4."We Have to Create Ourselves As A Work of Art."

These inspiring words by Michel Foucault enable us to constantly reframe our days and deeds. Tolokonnikova admonishes us to see ourselves as both political and artistic animals animated by miracles! Be sure to check out her examples of ways to combine art and politics on page 80 such as a kiss-in, a die-in, and shopdropping.

5. Promote the Culture of Revolt.

The spunky author points out that our cultures demand action: "There are cultures of eating, film viewing, and book reading, and there is the culture of revolt, the ability to pose awkward questions, cast doubt on things, and change them."

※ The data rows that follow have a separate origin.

/-! Messages, one row each (R358 to R366) -/

def execPrd (quad : Nat) (m : LinkMsg) (s : State) : Answered := .next (s.poolAsked quad m)
def execPdata (quad : Nat) (m : LinkMsg) (s : State) : Answered := .next (s.poolReadAnswer quad m)
def execPwr (quad : Nat) (m : LinkMsg) (s : State) : Answered := .next (s.poolAsked quad m)
def execPwack (quad : Nat) (m : LinkMsg) (s : State) : Answered := .next (s.poolWriteAnswer quad m)
def execOpticalSend (quad : Nat) (m : LinkMsg) (s : State) : Answered := .next (s.sendMsg quad m)
def execOpticalSack (quad : Nat) (m : LinkMsg) (s : State) : Answered := .next (s.sackMsg quad m)
def execCopy (quad : Nat) (m : LinkMsg) (s : State) : Answered := .next (s.copyArrives quad m)
def execCack (quad : Nat) (m : LinkMsg) (s : State) : Answered := .next (s.copyAnswered quad m)
def execErr (quad : Nat) (m : LinkMsg) (s : State) : Answered := .next (s.errMsg quad m)
def execE2eKnock (quad : Nat) (m : LinkMsg) (s : State) : Answered := .next (s.e2eArrives quad m)
def execPoolLineTimeout (xid : BitVec 16) (seq : BitVec 16) (s : State) : Answered := .next (s.poolTimeout xid seq)
def execCommand (quad : Nat) (m : LinkMsg) (found : TestFindings) (s : State) : Answered := .next (s.commandMsg quad m found)
def execCompletion (quad : Nat) (m : LinkMsg) (s : State) : Answered := .next (s.completionMsg quad m)
def execSpanConfirm (quad : Nat) (m : LinkMsg) (s : State) : Answered := .next (s.spanConfirmed quad m)
def execSpanConfirmTimeout (part : Nat) (s : State) : Answered := .next (s.spanTimeout part)
def execSpanLoadFail (quad : Nat) (m : LinkMsg) (s : State) : Answered := .next (s.spanFailed quad m)
def execSpanAbort (quad : Nat) (m : LinkMsg) (s : State) : Answered := .next (s.spanAborted quad m)
def execSpanChange (quad : Nat) (m : LinkMsg) (s : State) : Answered := .next (s.spanChanged quad m)
def execDebugPause (quad : Nat) (m : LinkMsg) (s : State) : Answered := .next (s.pauseAnnounced quad m)
def execMigrateReq (quad : Nat) (m : LinkMsg) (s : State) : Answered := .next (s.migrateAsked quad m)
def execMigrateAdmit (quad : Nat) (m : LinkMsg) (s : State) : Answered := .next (s.migrateAdmitted quad m)
def execMigrateDone (quad : Nat) (m : LinkMsg) (s : State) : Answered := .next (s.migrateFinished quad m)
def execDoneReport (quad : Nat) (m : LinkMsg) (s : State) : Answered := .next (s.doneReported quad m)

end Sys2Proof.Machine
end

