/-- power.policy_set, policy_get and status (R461 to R463, R467).
Where it follows a reading of the model's own: assumption log 46, 70. -/
def Obligations.PowerCommands : Prop :=
  ∀ (s : State) (c : Cmd) (id : BitVec 16), let p := c.target.toNat; let n := id.toNat
    (∀ v : Word, s.powerGood n v.toNat = true → s.taken c (powerRow 0x0900 .kernel n) false →
      let e := s.enterCommand c (powerRow 0x0900 .kernel n)
      (isCooling n = true → exec (.powerPolicySet c id v) s = .next ((e.writeCooling n v).complete c 0x0900 .ok) ∧ (e.writeCooling n v).cooling n = v.toNat) ∧
      (isCooling n = false → (n ≠ 0x0100 ∨ s.budgetFits p v.toNat = true) →
        exec (.powerPolicySet c id v) s = .next (e.queuePolicy p c id v) ∧ Sparse.nfind ((e.queuePolicy p c id v).part p).policyNext n = some v)) ∧
    (∀ d : Word, s.powerDefault p n = some d → s.taken c (powerRow 0x0901 .tenant n) false →
      exec (.powerPolicyGet c id) s = .next ((s.enterCommand c (powerRow 0x0901 .tenant n)).complete c 0x0901 .ok none
        (if isCooling n then resultOf [(16, leBytes 8 (s.cooling n)), (24, leBytes 8 (s.cooling n))] else s.policyResult p id d))) ∧
    (let row : MailRow := { opcode := 0x0902, level := .tenant, bmc := true, fencedToo := true }
     s.taken c row false → ∃ r, exec (.powerStatus c) s = .next ((s.enterCommand c row).complete c 0x0902 .ok none r) ∧
      r.take 16 = leBytes 4 (s.field .pwModule 0 0 0 32) ++ leBytes 4 (s.field .pwPartPower p 0 32 32) ++
        leBytes 2 (s.field .pwPartBudget p 0 0 16) ++ leBytes 2 (s.field .thHot 0 0 0 16) ++ leBytes 1 (s.field .thHot 0 0 16 8) ++
        leBytes 1 (s.stepNow p) ++ leBytes 1 (s.field .pwStatus 0 0 1 7 * 2) ++ [0])

/-! Moves of a compute die (chapters 4, 6 and 7) -/

/-- NOP, TRACE and YIELD complete as they issue: the sequencer passes them, and their completion
counters are credited. Under pre-emption a YIELD stops issue, and the die has yielded once no move of its goes on (R190, R191, R196, R498, Table 7.3).
Where it follows a reading of the model's own: assumption log 26, 32. -/
def Obligations.SequencerMoves : Prop :=
  ∀ (s : State) (m : MoveHdr) (p : Nat), s.issues m p →
    exec (.nop m) s = .next ((s.advanceSeq m (.nop m)).credit m.site m.cdone.toNat) ∧
    (∀ label : BitVec 16, s.flag .dbTraceCtl p 0 0 = false →
      exec (.trace m label) s = .next ((s.advanceSeq m (.trace m label)).credit m.site m.cdone.toNat)) ∧
    (∀ label : BitVec 16, s.flag .dbTraceCtl p 0 0 = true → (s.die m.site).traceQueue.length < 8 →
      ∃ t : State, exec (.trace m label) s = .next t ∧ (t.die m.site).traceQueue.length = (s.die m.site).traceQueue.length + 1) ∧
    (s.flag .sqPreempt p 0 0 = false → exec (.yield m) s = .next ((s.advanceSeq m (.yield m)).credit m.site m.cdone.toNat)) ∧
    (s.flag .sqPreempt p 0 0 = true → (s.die m.site).flights.all (fun f => f.stopped) = true →
      ∃ t : State, exec (.yield m) s = .next t ∧ t.flag .sqStatus m.site 0 19 = true) ∧
    (s.flag .sqPreempt p 0 0 = true → (s.die m.site).flights.all (fun f => f.stopped) = false →
      ∃ t : State, exec (.yield m) s = .next t ∧ t.flag .sqStatus m.site 0 19 = false ∧ (t.die m.site).yielding = true ∧
        ∀ m' : MoveHdr, m'.site = m.site → t.canIssue p m' = false)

6. Prisons Increase Crime.

Present-day prison industrial complexes in the United States and in Russia dehumanize inmates while extracting profits for owners. Historian Howard Zinn has observed: "It must surely be a tribute to the resilience of the human spirit that even a small number of those men and women in the hell of the prison system survive it and hold on to their humanity."

7. Revitalize Your Ability to Envision and Create Alternative Futures.

Tolokonnikova proves to be a hopeful analyst of social movements when she advises: "In addition to resistance, create unorthodox, unconventional models, mores, institutions. Revitalize your ability to dream, to envision and create alternative futures. The inability to dream makes us shortsighted. The most radical act of rebellion today is to relearn how to dream and to fight for that dream."

8. "We Can Only Be the Revolution."

Those are the sentiments of the late great science fiction writer Ursula K. Le Guin. Here is the whole quotation: "You cannot buy the revolution. You cannot make the revolution. You can only be the revolution. It is in your spirit, or it is nowhere."

9. Go Do It: Tear the Fabric of Submission to Pieces.

Heading to the end-stretch the Russian activist advises: "No matter how you perform your acts of civil disobedience — rallying, occupying, painting, making music, or stealing and freeing animals from the zoo — go do it, tear the fabric of submission to pieces."

10. It's Up to Us To Reshape What Politics Is.

"Nothing will change if we prefer to sit around and complain that politics is boring and because it is boring we don’t want to take part in it. It's up to us to reshape what politics is. Take it back. Bring it back to streets, clubs, bars, parks."